Others are more reflective and would not be out of place in the philosophical world of Beowulf: ‘A person acts what he is when he may do what he will’; ‘Truth will make itself known’; ‘He never knows the pleasure of sweetness, who never tastes bitterness’; ‘He is blind in both eyes who does not look with the heart’. One proverb, found in a very similar form in the Old English poem ‘The Wanderer’, describes the behaviour of a wise warrior: Ne sceal man to ær forht ne to ær fægen, ‘One should not be too soon fearful, nor too soon joyful’.

Since some of these proverbs are recorded in other sources, it may be that here we have a glimpse of the kind of sayings which might have been in common use. They make themselves memorable by rhyme, alliteration and wordplay. For instance: ‘Better to be often loaded than overloaded’ (Betere byþ oft feðre þonne oferfeðre) recommends the virtue of doing things step by step. A few of the proverbs are recorded from centuries after the end of the Anglo-Saxon period: ‘The fuller the cup, the more carefully one should carry it’, a saying first recorded in the Durham Proverbs, was still in common use (in the form ‘full cup, steady hand’) as late as the 19th century.

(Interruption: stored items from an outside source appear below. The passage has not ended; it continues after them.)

-- ==== Sys2Proof/Laws/KeptRun.lean ====
section
/-! SUPPORT. What the operations of the Scheduler and of the data path keep. -/

namespace Sys2Proof.Machine

open Sys2Proof

set_option linter.unusedTactic false
set_option linter.unreachableTactic false

/-! ### Machine/Admit.lean -/

theorem kept_suspendRing {qt : Bool} {s0 : State} (t r cause : Nat) (s : State) (hk : Kept qt s0 s) :
    Kept qt s0 (suspendRing t r cause s) := by
  unfold suspendRing
  repeat'
    first
    | (with_reducible first | assumption | apply kept_bump | apply kept_ringMod | apply Kept.iteR)
    | (intro _) | extract_lets | split
    | (with_reducible apply Kept.mk') <;> (try exact rfl)

theorem kept_readRing {qt : Bool} {s0 : State} (t r : Nat) (s : State) (hk : Kept qt s0 s) :
    Kept qt s0 (readRing t r s) := by
  unfold readRing
  repeat'
    first
    | (with_reducible first | assumption | apply kept_tenantRead | apply kept_ringFault | apply kept_suspendRing)
    | (with_reducible first | apply kept_ringMod | apply Kept.iteR)
    | (intro _) | extract_lets | split | (rename_i e; have e := congrArg Prod.snd e; dsimp only at e; subst e)
    | (with_reducible apply Kept.mk') <;> (try exact rfl)

theorem kept_publishConsumer {qt : Bool} {s0 : State} (t r : Nat) (s : State) (hk : Kept qt s0 s) :
    Kept qt s0 (publishConsumer t r s) := by
  unfold publishConsumer
  repeat'
    first
    | (with_reducible first | assumption | apply kept_tenantWrite | apply Kept.iteR)
    | (intro _) | extract_lets | split
    | (with_reducible apply Kept.mk') <;> (try exact rfl)

theorem kept_takeRefused {qt : Bool} {s0 : State} (t r ix : Nat) (d : Bytes) (status : Nat) (s : State) (hk : Kept qt s0 s) :
    Kept qt s0 (takeRefused t r ix d status s) := by
  unfold takeRefused
  repeat'
    first
    | (with_reducible first | assumption | apply kept_bump | apply kept_ringFault | apply kept_ringMod)
    | (with_reducible first | apply Kept.iteR)
    | (intro _) | extract_lets | split
    | (with_reducible apply Kept.mk') <;> (try exact rfl)

theorem kept_sendImage {qt : Bool} {s0 : State} (i : Nat) (r : Request) (s : State) (hk : Kept qt s0 s) :
    Kept qt s0 (sendImage i r s) := by
  unfold sendImage
  repeat'
    first
    | (with_reducible first | assumption | apply kept_sendAll | apply Kept.iteR | apply Kept.iteR2)
    | (intro _) | extract_lets | split
    | (with_reducible apply Kept.mk') <;> (try exact rfl)

theorem kept_contribute {qt : Bool} {s0 : State} (p : Contribution) (a : Nat) (burst : Bytes) (s : State) (hk : Kept qt s0 s) :
    Kept qt s0 (contribute p a burst s) := by
  unfold contribute
  repeat'
    first
    | (with_reducible first | assumption | apply kept_flowSend | apply Kept.iteR)
    | (intro _) | extract_lets | split
    | (with_reducible apply Kept.mk') <;> (try exact rfl)

theorem kept_flushParts {qt : Bool} {s0 : State} (s : State) (hk : Kept qt s0 s) :
    Kept qt s0 (flushParts s) := by
  unfold flushParts
  repeat'
    first
    | (with_reducible first | assumption | apply kept_sendAll | apply Kept.iteR | apply Kept.iteR2)
    | (intro _) | extract_lets | split
    | (with_reducible apply Kept.mk') <;> (try exact rfl)

theorem kept_takeAdmitted {q : Bool} {s0 : State} (r : Request) (pages scratch : Nat) (p : Plan) (chain : Nat) (big : Bool)
    (s : State) (hk : Kept q s0 s) : Kept q s0 (takeAdmitted r pages scratch p chain big s) := by
  unfold takeAdmitted
  extract_lets i place steps qq bal _ s1 s2 s3 s4 s5 s6 s7 _ s8
  have h1 : Kept q s0 s1 := Kept.mk' hk
  have h2 : Kept q s0 s2 := Kept.ite (kept_castMod _ _ _ h1) h1
  have h3 : Kept q s0 s3 := by
    simp only [s3]
    split
    · exact Kept.ite (kept_varMod _ _ _ h2) h2
    · exact h2
  have h4 : Kept q s0 s4 := Kept.ite h3 (kept_tenantMod _ _ _ h3)
  have h5 : Kept q s0 s5 := kept_ringMod _ _ _ _ h4
  have h6 : Kept q s0 s6 := kept_bump _ _ h5
  have h7 : Kept q s0 s7 := Kept.ite (kept_bump _ _ h6) h6
  have h8 : Kept q s0 s8 := Kept.mk' h7
  exact kept_sendImage _ _ _ (kept_addEntry _ _ h8)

The Proverbs, despite their connections to other texts, are special: for all the great wealth of surviving Old English literature it is rare to capture something which sounds so much as if it may actually be the everyday speech of Anglo-Saxon England. Proverbs are often the kind of sayings everybody knows but no one bothers to write down. It would be nice to think we could bring some back into use, but the proverbs sound a note of caution for anyone who might want to adorn their speech with words of Anglo-Saxon wisdom: Gyf þu well sprece, wyrc æfter swa, ‘If you speak well, act accordingly’.